◆ **Task statement**
Range to reproduce from the entries below: the line with "theorem mainValid_reg (held", the line with "simp (disch := decide) [Chip.f_regs, h]", and every line in between. Give them exactly and give nothing else.

◆ **Records from a dataset**

Start of Block

-- ==== Sys2Proof/Laws/Reset.lean ====
section
/-! SUPPORT. What a device reset leaves (R22): BOOT, no firmware, registers at reset, MRAM and the state of the ledger kept. -/

namespace Sys2Proof.Machine

variable (c : Chip)

theorem Chip.reg_mk (c d : Chip) (a : Nat) (h : c.regs = d.regs) : c.reg a = d.reg a := by unfold Chip.reg; rw [h]

@[simp] theorem linkOscFollow_core : (linkOscFollow c).core = c.core := by simp [linkOscFollow]
@[simp] theorem linkOscFollow_pwr : (linkOscFollow c).pwr = c.pwr := by simp [linkOscFollow]
@[simp] theorem linkOscFollow_mems : (linkOscFollow c).mems = c.mems := by simp [linkOscFollow]
@[simp] theorem linkOscFollow_upd : (linkOscFollow c).upd = c.upd := by simp [linkOscFollow]
@[simp] theorem linkOscFollow_now : (linkOscFollow c).now = c.now := by simp [linkOscFollow]
theorem linkOscFollow_reg (a : Nat) (h : a ≠ Reg.LINK_STATUS) : (linkOscFollow c).reg a = c.reg a := by
  simp only [linkOscFollow]; exact Chip.reg_setB_ne _ _ _ _ h

/-- A device reset returns every register outside the RTC island to its reset value, but PAD_FEATURE, the reset cause and
what LINK_STATUS follows. -/
theorem deviceReset_reg (cause : Option Nat) (lost : Bool) (a : Nat) (h : islandOf a ≠ .rtc) (h1 : a ≠ Reg.PAD_FEATURE)
    (h2 : a ≠ Reg.PWR_RESET_CAUSE) (h3 : a ≠ Reg.LINK_STATUS) : (deviceReset cause lost c).reg a = regReset a := by
  have hp : a ≠ Reg.RTC_REF_PPB := by intro e; rw [e] at h; exact h (by decide)
  simp only [deviceReset]
  rw [linkOscFollow_reg _ _ h3, Chip.reg_setRegN_ne _ _ _ _ h2, Chip.reg_setReg_ne _ _ _ _ h1, Chip.reg_setRegN_ne _ _ _ _ hp]
  unfold Chip.reg regGet
  rw [Store.get_drop]
  simp [h]

theorem deviceReset_f (cause : Option Nat) (lost : Bool) (x : Field) (h : islandOf x.reg ≠ .rtc) (h1 : x.reg ≠ Reg.PAD_FEATURE)
    (h2 : x.reg ≠ Reg.PWR_RESET_CAUSE) (h3 : x.reg ≠ Reg.LINK_STATUS) :
    (deviceReset cause lost c).f x = (regReset x.reg).field x.lo x.w := by
  unfold Chip.f; rw [deviceReset_reg c cause lost _ h h1 h2 h3]

theorem deviceReset_dev (cause : Option Nat) (lost : Bool) : (deviceReset cause lost c).dev = devBoot := by
  unfold Chip.dev
  rw [deviceReset_f c cause lost _ (by decide) (by decide) (by decide) (by decide)]
  decide

theorem deviceReset_power (cause : Option Nat) (lost : Bool) : (deviceReset cause lost c).power = 2 := by
  unfold Chip.power
  rw [deviceReset_f c cause lost _ (by decide) (by decide) (by decide) (by decide)]
  decide

theorem deviceReset_cause (b : Nat) (lost : Bool) (h : b < 36) :
    (deviceReset (some b) lost c).regN Reg.PWR_RESET_CAUSE = 2 ^ b := by
  have hb : 2 ^ b < 2 ^ 36 := Nat.pow_lt_pow_right (by decide) h
  simp only [deviceReset]
  unfold Chip.regN
  rw [linkOscFollow_reg _ _ (by decide), Chip.reg_setRegN, Word.mk'_nat, Nat.mod_eq_of_lt hb]

@[simp] theorem deviceReset_core (cause : Option Nat) (lost : Bool) : (deviceReset cause lost c).core = Core.reset := by
  simp only [deviceReset, linkOscFollow_core, Chip.setRegN_core, Chip.setReg_core]; rfl
@[simp] theorem deviceReset_pwr (cause : Option Nat) (lost : Bool) :
    (deviceReset cause lost c).pwr = { Pwr.reset with vsys := c.pwr.vsys, brownout := c.pwr.brownout, heldInReset := c.pwr.heldInReset } := by
  simp only [deviceReset, linkOscFollow_pwr, Chip.setRegN_pwr, Chip.setReg_pwr]
@[simp] theorem deviceReset_mram (cause : Option Nat) (lost : Bool) : (deviceReset cause lost c).mems.mram = c.mems.mram := by
  simp only [deviceReset, linkOscFollow_mems, Chip.setRegN_mems, Chip.setReg_mems]

/-! ### The supply of the RTC domain (R328, R329) -/

/-- OSC_STOP stands in RTC_STATUS and LINK_STATUS alone. -/
theorem setOscStop_reg (v : Bool) (a : Nat) (h : islandOf a ≠ .rtc) (h3 : a ≠ Reg.LINK_STATUS) :
    (setOscStop c v).reg a = c.reg a := by
  have h2 : a ≠ Reg.RTC_STATUS := by intro e; rw [e] at h; exact h (by decide)
  simp only [setOscStop]
  split
  · exact Chip.reg_setB_ne _ _ _ _ h2
  · rw [Chip.reg_setB_ne _ _ _ _ h3, Chip.reg_setB_ne _ _ _ _ h2]

@[simp] theorem setOscStop_core (v : Bool) : (setOscStop c v).core = c.core := by simp only [setOscStop]; split <;> simp

/-- Nothing that happens to the RTC domain touches a register outside its island, LINK_STATUS apart. -/
theorem rtcLoss_reg (a : Nat) (h : islandOf a ≠ .rtc) (h3 : a ≠ Reg.LINK_STATUS) : (rtcLoss c).reg a = c.reg a := by
  simp only [rtcLoss]
  rw [setOscStop_reg _ _ _ h h3]
  unfold Chip.reg regGet
  rw [Store.get_drop]
  simp [h]

theorem supplyLog_reg (e a : Nat) (h : islandOf a ≠ .rtc) : (supplyLog c e).reg a = c.reg a := by
  have h1 : a ≠ Reg.RTC_SUPPLY_LOG := by intro e; rw [e] at h; exact h (by decide)
  have h2 : a ≠ Reg.RTC_SUPPLY_LOG_AT := by intro e; rw [e] at h; exact h (by decide)
  have h3 : a ≠ Reg.RTC_INT_STATUS := by intro e; rw [e] at h; exact h (by decide)
  simp only [supplyLog]
  rw [Chip.raise_reg_ne _ _ _ _ h3, Chip.reg_setRegN_ne _ _ _ _ h2, Chip.reg_setF_ne _ _ _ _ h1]

theorem rtcRelease_reg (a : Nat) (h3 : a ≠ Reg.LINK_STATUS) : (rtcRelease c).reg a = c.reg a := by
  simp only [rtcRelease]
  rw [linkOscFollow_reg _ _ h3]
  simp [Chip.reg]

theorem mainValid_reg (held : Bool) (a : Nat) (h : islandOf a ≠ .rtc) (h3 : a ≠ Reg.LINK_STATUS) :
    (mainValid held c).reg a = c.reg a := by
  have h1 : a ≠ Reg.RTC_INT_STATUS := by intro e; rw [e] at h; exact h (by decide)
  simp only [mainValid]
  split
  · split
    · rw [rtcRelease_reg _ _ h3, supplyLog_reg _ _ _ h]
    · simp only [raiseOscStop]
      rw [Chip.raise_reg_ne _ _ _ _ h1, setOscStop_reg _ _ _ h h3, rtcRelease_reg _ _ h3, rtcLoss_reg _ _ h h3]
  · rfl

@[simp] theorem supplyLog_core (e : Nat) : (supplyLog c e).core = c.core := by simp [supplyLog]
@[simp] theorem mainValid_core (held : Bool) : (mainValid held c).core = c.core := by
  simp only [mainValid]
  split
  · split <;> simp [rtcRelease, raiseOscStop, rtcLoss]
  · rfl

theorem resetDevice_live (cause : Option Nat) (lost : Bool) (o : Store Nat) (h : deadFused o = false) :
    resetDevice cause lost o c = deviceReset cause lost c := by simp [resetDevice, h]

theorem setPower_reg (p a : Nat) (h : a ≠ Reg.SYS_STATE) (h' : a ≠ Reg.PWR_STATUS) : (setPower p c).reg a = c.reg a := by
  simp only [setPower]; rw [Chip.reg_setF_ne _ _ _ _ h', Chip.reg_setF_ne _ _ _ _ h]

theorem setPower_power (p : Nat) : (setPower p c).power = p % 16 := by
  simp (disch := decide) [Chip.power, setPower, Chip.f_setF]

end Sys2Proof.Machine
end

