@[simp] theorem cmdAnswered_regs (st : Status) : (cmdAnswered st c).regs =
    putF (putF c.regs Fld.RTC_STATUS_CMD_RESULT st.code) ⟨Reg.RTC_INT_STATUS, 3, 1⟩ 1 := by
  rw [cmdAnswered, Chip.raise_regs_put, Chip.setF_regs]; rfl

@[simp] theorem cmdTaken_regs : (cmdTaken c).regs = putF c.regs Fld.RTC_STATUS_CMD_PENDING 0 := by simp [cmdTaken, b2n]

theorem cmdAnswered_result (st : Status) : (cmdAnswered st c).f Fld.RTC_STATUS_CMD_RESULT = st.code := by
  have h : st.code % 4096 = st.code := Nat.mod_eq_of_lt st.code_lt
  simp (disch := decide) [Chip.f_regs, h]

theorem cmdAnswered_regN (st : Status) (a : Nat) (h : a ≠ Reg.RTC_STATUS) (h' : a ≠ Reg.RTC_INT_STATUS) :
    (cmdAnswered st c).regN a = c.regN a := by
  simp (disch := assumption) only [Chip.regN_regs, cmdAnswered_regs, regNat_putF_ne]

/-- An answer leaves the fields beside CMD_RESULT alone. -/
theorem cmdAnswered_f (st : Status) (y : Field)
    (h : y.reg ≠ Reg.RTC_STATUS ∨ (y.lo + y.w ≤ 36 ∧ (y.lo + y.w ≤ 12 ∨ 24 ≤ y.lo))) (h' : y.reg ≠ Reg.RTC_INT_STATUS) :
    (cmdAnswered st c).f y = c.f y := by
  rw [Chip.f_regs, cmdAnswered_regs, regF_putF_ne _ _ _ _ (.inl h'), regF_putF_ne _ _ _ _ h, Chip.f_regs]

theorem cmdAnswered_b (st : Status) (y : Field)
    (h : y.reg ≠ Reg.RTC_STATUS ∨ (y.lo + y.w ≤ 36 ∧ (y.lo + y.w ≤ 12 ∨ 24 ≤ y.lo))) (h' : y.reg ≠ Reg.RTC_INT_STATUS) :
    (cmdAnswered st c).b y = c.b y := by
  unfold Chip.b; rw [cmdAnswered_f c st y h h']

theorem cmdAnswered_rtcNow (st : Status) : (cmdAnswered st c).rtcNow = c.rtcNow := by
  simp (disch := decide) [Chip.rtcNow, Chip.regN_regs]

/-- A command answered without effect: the counter stands, and the status is there to read (R320). -/
theorem rtcApply_answered (st : Status) {p : RtcPending} (hp : c.rtc.pending = some p)
    (hw : ¬ (c.b Fld.RTC_STATUS_OSC_RUNNING = true ∧ c.rtc.cmdDue = false))
    (h : rtcCommandDone c = cmdAnswered st (cmdTaken c)) :
    (rtcApply c).rtcNow = c.rtcNow ∧ (rtcApply c).b Fld.RTC_STATUS_CMD_PENDING = false ∧
      (rtcApply c).f Fld.RTC_STATUS_CMD_RESULT = st.code ∧ (rtcApply c).rtc.pending = none := by
  refine ⟨?_, ?_, ?_, rtcApply_pending c hp hw⟩
  · rw [rtcApply_rtcNow, h, cmdAnswered_rtcNow, cmdTaken_rtcNow]
  · rw [rtcApply_b c _ (by decide) (by decide), h]
    simp (disch := decide) [Chip.b_regs]
  · rw [rtcApply_f c _ (by decide) (by decide), h, cmdAnswered_result]

/-- At its tick a command has its effect (R320). -/
theorem rtcCommandDone_due {p : RtcPending} (hp : c.rtc.pending = some p) (hr : c.b Fld.RTC_STATUS_OSC_RUNNING = true)
    (hd : c.rtc.cmdDue = true) : rtcCommandDone c = cmdEffect (cmdTaken c) p := by
  rw [rtcCommandDone_pending c hp, cmdTaken_running]
  simp [hr, hd]

theorem rtcCommandDone_stopped {p : RtcPending} (hp : c.rtc.pending = some p) (hr : c.b Fld.RTC_STATUS_OSC_RUNNING = false) :
    rtcCommandDone c = cmdAnswered .stateRefused (cmdTaken c) := by
  rw [rtcCommandDone_pending c hp, cmdTaken_running]
  simp [hr]

/-- SET of a time outside the range is answered BAD_ARG (R320). -/
theorem cmdEffect_set_bad (h : c.regI Reg.RTC_SET_SECONDS < 0 ∨ (rtcLastSecond : Int) < c.regI Reg.RTC_SET_SECONDS) :
    cmdEffect (cmdTaken c) .set = cmdAnswered .badArg (cmdTaken c) := by
  simp only [cmdEffect, cmdTaken_regI c Reg.RTC_SET_SECONDS (by decide)]
  rw [if_neg (by simp only [Bool.and_eq_true, decide_eq_true_eq]; omega)]

theorem alarmArmed_of_reg {c d : Chip} {a : Nat} (h : d.reg (Reg.RTC_ALARM_CTRL a) = c.reg (Reg.RTC_ALARM_CTRL a)) :
    d.alarmArmed a = c.alarmArmed a := by unfold Chip.alarmArmed Chip.b Chip.f; rw [h]

/-- An alarm's control register shows neither the counter nor a status. -/
theorem alarmCtrl_apart {a : Nat} (h : a < 4) : Reg.RTC_ALARM_CTRL a ∉ counterRegs ∧ Reg.RTC_ALARM_CTRL a ≠ Reg.RTC_STATUS ∧
    Reg.RTC_ALARM_CTRL a ≠ Reg.LINK_STATUS := by
  interval_cases a <;> decide

theorem cmdTaken_alarmArmed {a : Nat} (h : a < 4) : (cmdTaken c).alarmArmed a = c.alarmArmed a := by
  obtain ⟨-, h2, -⟩ := alarmCtrl_apart h
  exact alarmArmed_of_reg (by simp (disch := exact h2) only [Chip.reg_regs, cmdTaken_regs, regGet_putF_ne])

theorem loaded_alarmArmed (t source : Nat) {a : Nat} (h : a < 4) : (loaded c t source).alarmArmed a = c.alarmArmed a := by
  obtain ⟨h1, h2, h3⟩ := alarmCtrl_apart h
  have hset := rtcSetCounter_reg c t _ h1
  refine alarmArmed_of_reg ?_
  rw [← hset]
  simp only [Chip.reg_regs, loaded, rtcOffEnd_regs, Chip.setF_regs, setOscStop_regs]
  split <;> simp (disch := assumption) only [regGet_putF_ne]

theorem compAdjust_alarmArmed {a : Nat} (h : a < 4) : (compAdjust c).alarmArmed a = c.alarmArmed a :=
  alarmArmed_of_reg (compAdjust_reg c _ (alarmCtrl_apart h).1)

theorem onRtc_alarmArmed (g : Rtc → Rtc) (a : Nat) : (c.onRtc g).alarmArmed a = c.alarmArmed a := rfl

/-- With no alarm armed the counter is loaded and no more (R314, R320). -/
theorem rtcLoad_unarmed (t source : Nat) (h : ∀ a, a < 4 → c.alarmArmed a = false) : rtcLoad c t source = loaded c t source := by
  rw [rtcLoad_eq, alarmsAfterMove_unarmed _ _ _ fun a ha => (loaded_alarmArmed c t source ha).trans (h a ha)]

/-- What the registers show of a counter that is loaded (R314, R320, R323). -/
theorem loaded_reads (t source : Nat) (ht : t < 2 ^ 36 * 32768) : (loaded c t source).regN Reg.RTC_SECONDS = t / 32768 ∧
    (loaded c t source).regN Reg.RTC_FRAC = t % 32768 ∧ (loaded c t source).b Fld.RTC_STATUS_OSC_STOP = false ∧
    (loaded c t source).b Fld.RTC_STATUS_RANGE_END = false ∧ (loaded c t source).f Fld.RTC_STATUS_TIME_SOURCE = source % 4 := by
  have h1 : t / 32768 % 68719476736 = t / 32768 := Nat.mod_eq_of_lt (by omega)
  have h2 : t % 32768 % 68719476736 = t % 32768 := Nat.mod_eq_of_lt (by omega)
  simp only [loaded, Chip.regN_regs, Chip.b_regs, Chip.f_regs, rtcOffEnd_regs, Chip.setF_regs, setOscStop_regs, rtcSetCounter_regs]
  split <;> simp (disch := decide) [h1, h2, b2n]
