-- ==== Sys2Proof/Syntax.lean ====
section
/-! DEFINITION. The instructions and steps of the Guvar 9: one constructor for each row of the opcode table.
Rows 0-207 are the slot instructions of a bundle (02 R38-R51), rows 208-242 the landing operations (12 R305),
rows 243-355 the steps that engines, service software, the fabric and the host take (95_what_each_step_holds.md). -/

namespace Sys2Proof

/-- The predicate of a slot header (02 R39): PN inverts, PI 0-23 names p0-p23, 31 means always. -/
structure Pred where
  pn : Bool
  pi : BitVec 5
deriving DecidableEq, Repr

/-- A ferry as it stands on a link and in a pool: header, manifest, program and cargo flits (12 R297). -/
structure Ferry where
  header   : BitVec 256
  manifest : BitVec 256
  program  : BitVec 256
  cargo    : List (BitVec 256)
deriving DecidableEq, Repr

/-- What a memory read finds in its check bits (07 R195, R197). -/
inductive MemError where
  | clean | single | uncorrectable
deriving DecidableEq, Repr

/-- What the patrol scrub, or an access, reads (07 R192, R195): a word of the slice by its index, a word of a tile's
side-band record (row sum i as i, column sum j as 64 + j), or a container of an accumulator tile. -/
inductive ScrubWord where
  | slice (word : BitVec 22)
  | record (tile : BitVec 10) (word : BitVec 7)
  | acc (tile : BitVec 4) (i j : BitVec 6)
deriving DecidableEq, Repr

/-- What a frame brings (14 R385, R389): the ferries that it completes, and those of which it brings a flit but not the last;
`retry` marks the first frame that a transmitter sends in answer to a retry request (16 R438). -/
structure FrameLoad where
  whole : List Ferry
  parts : List Ferry
  retry : Bool
deriving DecidableEq, Repr

/-- The algorithms that a requester supports (14 R393), as the bits of its request name them. -/
structure SpdmOffer where
  asym : BitVec 32
  hash : BitVec 32
  dhe  : BitVec 16
  aead : BitVec 16
deriving DecidableEq, Repr

/-- What a port brings to this node (12 R301): a ferry for its router, or what a system ferry carries to the node itself: an
UNREACHABLE delivery (12 R323), a ferry notice (12 R328), a request of a peer on this node's map (07 R200, 14 R379: a read of
`len` bytes, or a write of `data`), a peer's ATOM (09 R249, R250), a forwarded torus launch, and the end of one (11 R288); or the news that a link has failed at
its other end (16 R443). -/
inductive Inbound where
  | ferry (f : Ferry)
  | unreachable (queue : BitVec 12) (cargo : BitVec 2048) (desc0 desc1 : BitVec 64)
  | notice (record : BitVec 512)
  | peer (orig : BitVec 15) (tenant : BitVec 12) (pa : BitVec 48) (len : BitVec 12) (data : Option (List Byte))
  | atom (orig : BitVec 15) (tenant : BitVec 12) (core : BitVec 9) (id : BitVec 16) (again : Bool) (code : BitVec 4)
      (pa : BitVec 48) (v expected : BitVec 64)
  | launch (orig : BitVec 15) (tenant : BitVec 12) (lid : BitVec 64) (record : BitVec 512)
  | endLaunch (orig : BitVec 15) (tenant : BitVec 12) (lid : BitVec 64)
  | linkDown (link : BitVec 2)
deriving DecidableEq, Repr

End of Block

◆ **Your response**
theorem mainValid_reg (held : Bool) (a : Nat) (h : islandOf a ≠ .rtc) (h3 : a ≠ Reg.LINK_STATUS) :
    (mainValid held c).reg a = c.reg a := by
  have h1 : a ≠ Reg.RTC_INT_STATUS := by intro e; rw [e] at h; exact h (by decide)
  simp only [mainValid]
  split
  · split
    · rw [rtcRelease_reg _ _ h3, supplyLog_reg _ _ _ h]
    · simp only [raiseOscStop]
      rw [Chip.raise_reg_ne _ _ _ _ h1, setOscStop_reg _ _ _ h h3, rtcRelease_reg _ _ h3, rtcLoss_reg _ _ h h3]
  · rfl

@[simp] theorem supplyLog_core (e : Nat) : (supplyLog c e).core = c.core := by simp [supplyLog]
@[simp] theorem mainValid_core (held : Bool) : (mainValid held c).core = c.core := by
  simp only [mainValid]
  split
  · split <;> simp [rtcRelease, raiseOscStop, rtcLoss]
  · rfl

theorem resetDevice_live (cause : Option Nat) (lost : Bool) (o : Store Nat) (h : deadFused o = false) :
    resetDevice cause lost o c = deviceReset cause lost c := by simp [resetDevice, h]

theorem setPower_reg (p a : Nat) (h : a ≠ Reg.SYS_STATE) (h' : a ≠ Reg.PWR_STATUS) : (setPower p c).reg a = c.reg a := by
  simp only [setPower]; rw [Chip.reg_setF_ne _ _ _ _ h', Chip.reg_setF_ne _ _ _ _ h]

theorem setPower_power (p : Nat) : (setPower p c).power = p % 16 := by
  simp (disch := decide) [Chip.power, setPower, Chip.f_setF]

end Sys2Proof.Machine
end

@[simp] theorem cmdAnswered_regs (st : Status) : (cmdAnswered st c).regs =
    putF (putF c.regs Fld.RTC_STATUS_CMD_RESULT st.code) ⟨Reg.RTC_INT_STATUS, 3, 1⟩ 1 := by
  rw [cmdAnswered, Chip.raise_regs_put, Chip.setF_regs]; rfl

@[simp] theorem cmdTaken_regs : (cmdTaken c).regs = putF c.regs Fld.RTC_STATUS_CMD_PENDING 0 := by simp [cmdTaken, b2n]

theorem cmdAnswered_result (st : Status) : (cmdAnswered st c).f Fld.RTC_STATUS_CMD_RESULT = st.code := by
  have h : st.code % 4096 = st.code := Nat.mod_eq_of_lt st.code_lt
  simp (disch := decide) [Chip.f_regs, h]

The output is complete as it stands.